- Opening Delimiter -

/-- A step on an empty queue, when nothing has come about and no work waits, is one tick of the oscillator (log entry 1,
the model's choice). Where something has come about, no tick passes: every event that has come about is posted, with a free
part of the waiting work, in a free order (log entries 1 and 2, the model's choice); where work alone waits, a free part of
it is posted, or none of it and a tick passes. What has come about is a due second boundary, a due slot boundary and each
timer that has run out; what waits is each queue's first cell and the outstanding request.
A tick: the tick count advances by one below its end (R1) and a slot boundary is due exactly at the multiples of P (R95). At
the end of the second the second boundary and slot 0 are due and the second number stays until one of them is taken, which
is the model's reading (log entry 6, DEDUCED). The interval counter counts from a reference edge on and holds at its end
(R6); the reference timer, the link timers and the return-limit timers that run have one tick less left (R8, R33, R161).
The Output Port between slot boundaries (R112): each tick presents the next byte with the slot strobe and the second
mark deasserted; after the last byte valid is deasserted, and the data lines are 0 while output is disabled (R111). Nothing
else changes at a tick but the model's own count of free choices (log entry 2). -/
def Obligations.EmptyQueueTicks : Prop :=
  (∀ (s : State), s.pending = [] → s.dueEvents = [] → s.waiting = [] → step s = .next s.tick) ∧
  (∀ (s : State), s.pending = [] → s.dueEvents ≠ [] → ∃ work posted : List Instr, work.Sublist s.waiting ∧
    posted.Perm (s.dueEvents ++ work) ∧ step s = .next { s with pending := posted, freeCount := s.freeCount + 1 }) ∧
  (∀ (s : State), s.pending = [] → s.dueEvents = [] → s.waiting ≠ [] → ∃ work posted : List Instr,
    work.Sublist s.waiting ∧ posted.Perm work ∧
      (work = [] → step s = .next ({ s with freeCount := s.freeCount + 1 } : State).tick) ∧
      (work ≠ [] → step s = .next { s with pending := posted, freeCount := s.freeCount + 1 })) ∧
  (∀ (s : State) i,
    (i ∈ s.dueEvents ↔ (i = .secondBoundary ∧ s.secondDue = true) ∨ (i = .slotBoundary ∧ s.slotDue = true) ∨
      (i = .referenceLost ∧ s.time.refTimer = some 0) ∨ (∃ l, i = .linkTimeout l ∧ (s.link l).timer = some 0) ∨
      ∃ k r, i = .returnLimitExpiry k ∧ (k, r) ∈ s.insertions ∧ r.timer = some 0) ∧
    (i ∈ s.waiting ↔ (∃ l, i = .cellTake l ∧ (s.link l).handOn ≠ []) ∨ (i = .releaseComputation ∧ s.toRelease ≠ []) ∨
      (i = .timingCell ∧ s.toTiming ≠ []) ∨ (i = .cueTake ∧ s.toCue ≠ []) ∨ s.control.reply = .taken i ∨
      (i = .replyMadeReady ∧ ∃ kind tag code fields, s.control.reply = .handled kind tag code fields))) ∧
  ∀ (s : State), let t := s.tick
    t = { s with
      time := t.time, linkA := t.linkA, linkB := t.linkB, insertions := t.insertions, output := t.output
      secondDue := t.secondDue, slotDue := t.slotDue, freeCount := t.freeCount } ∧
    (s.time.tick + 1 < 10000000 → t.time.tick = s.time.tick + 1 ∧
      (t.slotDue = true ↔ (s.time.tick + 1) % s.site.period = 0) ∧ t.secondDue = s.secondDue) ∧
    (10000000 ≤ s.time.tick + 1 → t.time.tick = s.time.tick ∧ t.secondDue = true ∧ t.slotDue = true) ∧
    t.time = { s.time with
      tick := t.time.tick
      interval := if s.time.refEdge then min (s.time.interval + 1) 4294967295 else s.time.interval
      refTimer := s.time.refTimer.map (fun n => n - 1) } ∧
    (∀ l, t.link l = { s.link l with timer := (s.link l).timer.map (fun n => n - 1) }) ∧
    (∀ k, t.insertions.get k = (s.insertions.get k).map (fun r => { r with timer := r.timer.map (fun n => n - 1) })) ∧
    (∀ b rest, s.output.rest = b :: rest →
      t.output = { s.output with rest := rest, data := b, strobe := false, mark := false }) ∧
    (s.output.rest = [] → t.output.rest = [] ∧ t.output.valid = false ∧ t.output.strobe = false ∧
      t.output.mark = false ∧ t.output.permit = s.output.permit ∧ (s.site.output = false → t.output.data = 0))

/-- SITE.CONFIG (R114, R115, R77): with P unchanged every field takes its value, the offset and Dn in force follow while
their source is CONFIGURED, and the permit falls at once where its condition fails; a change of P with output or an
insertion active is refused with BUSY, and an accepted one clears the ring and every anchor; the plan, the carousel and
the arbiter stay as they are; a field outside its range is refused with RANGE. The ranges are R114's; that the first value
of ON / OFF is 0 is the model's reading (log entry 17). That the current slot keeps its place and its number until the
next boundary after a change of P is the model's choice (log entry 31, DESIGN CHOICE). -/
def Obligations.SiteConfig : Prop :=
  ∀ tag b (s : State), s.mayTake (.siteConfig tag b) →
    let inRange : Prop := b.zone.toNat ≤ 15 ∧
      b.period.toNat ∈ [250, 320, 400, 500, 625, 640, 800, 1000, 1250, 1600, 2000] ∧
      -5000000 ≤ b.offset.toInt ∧ b.offset.toInt ≤ 5000000 ∧ b.latency.toNat ≤ 2000000 ∧ b.dn0.toNat ≤ 9999999 ∧
      1000000 ≤ b.holdMax.toNat ∧ b.holdMax.toNat ≤ 15000000 ∧ b.outputEnable.toNat ≤ 1 ∧ b.feedLossMute.toNat ≤ 1 ∧
      1 ≤ b.linkTimeout.toNat ∧ b.linkTimeout.toNat ≤ 1000
    let new : Machine.SiteConfig :=
      { siteId := b.siteId.toNat, zone := b.zone.toNat, period := b.period.toNat, offset := b.offset.toInt
        latency := b.latency.toNat, dn0 := b.dn0.toNat, holdMax := b.holdMax.toNat
        output := decide (b.outputEnable = 0#8), mute := decide (b.feedLossMute = 0#8)
        linkTimeout := b.linkTimeout.toNat }
    (¬inRange → exec (.siteConfig tag b) s = .next (s.refusalWaits 0x0401#16 tag .range)) ∧
    (inRange → new.period = s.site.period ∨
      (s.site.output = false ∧ new.output = false ∧ ∀ j r, (j, r) ∈ s.insertions → r.state = .done) →
      ∃ (t : State), exec (.siteConfig tag b) s = .next (t.okWaits 0x0401#16 tag []) ∧ t.site = new ∧
        t.release.offset = (if s.release.offsetSource = .configured then new.offset else s.release.offset) ∧
        t.release.dn = (if s.release.dnSource = .configured then new.dn0 else s.release.dn) ∧
        t.output.permit = (s.output.permit && t.permitCondition) ∧ t.time = s.time ∧ t.streams = s.streams ∧
        t.insertions = s.insertions ∧ t.assembler = s.assembler ∧
        (∀ g, s.assembler.slotNumber = some g → t.slotNumber = s.slotNumber) ∧
        (new.period = s.site.period → t.ring = s.ring ∧ t.services = s.services) ∧
        (new.period ≠ s.site.period → t.ring = [] ∧ ∀ k x, t.services.get k = some x → x.anchor = none)) ∧
    (inRange → new.period ≠ s.site.period →
      s.site.output = true ∨ new.output = true ∨ (∃ j r, (j, r) ∈ s.insertions ∧ r.state ≠ .done) →
      exec (.siteConfig tag b) s = .next (s.refusalWaits 0x0401#16 tag .busy))

/-- PLAN.WRITE (R106): a bank, an entry, a last position or a length outside its range is refused with RANGE; of the
standby bank while no swap is armed, the named entries and the length are replaced and the other entries stay; the active
bank is refused with ACTIVE_BANK, and an armed swap with PENDING.
PLAN.SWAP (R107), its four checks in order and its acceptance; PLAN.CANCEL (R108); SITECELL.SET (R110). -/
def Obligations.PlanRequests : Prop :=
  (∀ tag b (s : State), b.entries.length ≤ 1592 → s.mayTake (.planWrite tag b) →
     let inRange : Prop := b.bank.toNat ≤ 1 ∧ (∀ e ∈ b.entries, e.toNat ≤ 2) ∧ b.first.toNat + b.entries.length ≤ 1024 ∧
       (b.lengthPresent = 0#8 ∨ (b.lengthPresent = 1#8 ∧ 1 ≤ b.length.toNat ∧ b.length.toNat ≤ 1024))
     let bank : Bool := decide (b.bank = 1#8)
     let entries : List PlanEntry :=
       b.entries.map (fun e => if e = 0#8 then .null else if e = 1#8 then .site else .spare)
     let length : Option Nat := if b.lengthPresent = 1#8 then some b.length.toNat else none
     (¬inRange → exec (.planWrite tag b) s = .next (s.refusalWaits 0x0403#16 tag .range)) ∧
     (inRange → bank = s.assembler.activeOne →
       exec (.planWrite tag b) s = .next (s.refusalWaits 0x0403#16 tag .activeBank)) ∧
     (inRange → bank ≠ s.assembler.activeOne → s.assembler.armedSwap ≠ none →
       exec (.planWrite tag b) s = .next (s.refusalWaits 0x0403#16 tag .pending)) ∧
     (inRange → bank ≠ s.assembler.activeOne → s.assembler.armedSwap = none → ((s.assembler.bank bank).entries.wf = true) →
       ∃ a, exec (.planWrite tag b) s = .next (({ s with assembler := a } : State).okWaits 0x0403#16 tag []) ∧
         a.bank (!bank) = s.assembler.bank (!bank) ∧
         (a.bank bank).length = length.getD (s.assembler.bank bank).length ∧
         (∀ i, (a.bank bank).entry i =
           (if b.first.toNat ≤ i ∧ i < b.first.toNat + entries.length then
             entries.getD (i - b.first.toNat) .null else (s.assembler.bank bank).entry i)) ∧
         a.pointer = s.assembler.pointer ∧ a.carousel = s.assembler.carousel ∧ a.activeOne = s.assembler.activeOne)) ∧
  (∀ tag S (s : State), s.mayTake (.planSwapRequest tag S) →
    exec (.planSwapRequest tag S) s = .next (
      if s.assembler.armedSwap ≠ none then s.refusalWaits 0x0404#16 tag .pending
      else if s.time.epochKnown = false then s.refusalWaits 0x0404#16 tag .untimed
      else if (S - s.time.second).toInt < 1 then s.refusalWaits 0x0404#16 tag .late
      else if 3600 < (S - s.time.second).toInt then s.refusalWaits 0x0404#16 tag .range
      else ({ s with assembler := { s.assembler with armedSwap := some S } } : State).okWaits 0x0404#16 tag [])) ∧
  (∀ tag (s : State), s.mayTake (.planCancel tag) →
    exec (.planCancel tag) s = .next (({ s with assembler := { s.assembler with armedSwap := none } } : State).okWaits
      0x0405#16 tag [if s.assembler.armedSwap = none then 0 else 1])) ∧
  ∀ tag cells (s : State), cells.length ≤ 8 → (∀ c ∈ cells, c.length = 184) → s.mayTake (.sitecellSet tag cells) →
    exec (.sitecellSet tag cells) s = .next (({ s with assembler := { s.assembler with
      carousel := cells, pointer := 0 } } : State).okWaits 0x0407#16 tag [])

/-- The armed swap at a second boundary (R109): it waits while its second lies ahead; else the banks exchange roles, keep
their contents, the swap is disarmed, and PLAN_SWAP is raised, LATE when its second has passed. -/
def Obligations.PlanSwapAtBoundary : Prop :=
  ∀ (s : State) S, s.secondDue = true → s.heldNotices = none → s.time.pendingSet = none → s.time.stepState ≠ .holdover →
    s.assembler.armedSwap = some S → s.control.notices.length < 64 →
    ∃ (t : State), exec .secondBoundary s = .next t ∧ t.time.second = s.time.second + 1 ∧
      ((s.time.second + 1 - S).toInt < 0 → t.assembler = s.assembler ∧ t.control = s.control) ∧
      (0 ≤ (s.time.second + 1 - S).toInt →
        t.assembler = { s.assembler with activeOne := !s.assembler.activeOne, armedSwap := none } ∧
        ∃ n, t.control = { s.control with notices := s.control.notices ++ [n] } ∧
          n.detail = .planSwap (!s.assembler.activeOne) S (s.time.second + 1)
            (decide (0 < (s.time.second + 1 - S).toInt)))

- Closing Delimiter -

■ **Activity**
From the entries, copy every line in which the string "valid" can be found.

■ **Result for this exercise**
mark deasserted; after the last byte valid is deasserted, and the data lines are 0 while output is disabled (R111). Nothing
    (s.output.rest = [] → t.output.rest = [] ∧ t.output.valid = false ∧ t.output.strobe = false ∧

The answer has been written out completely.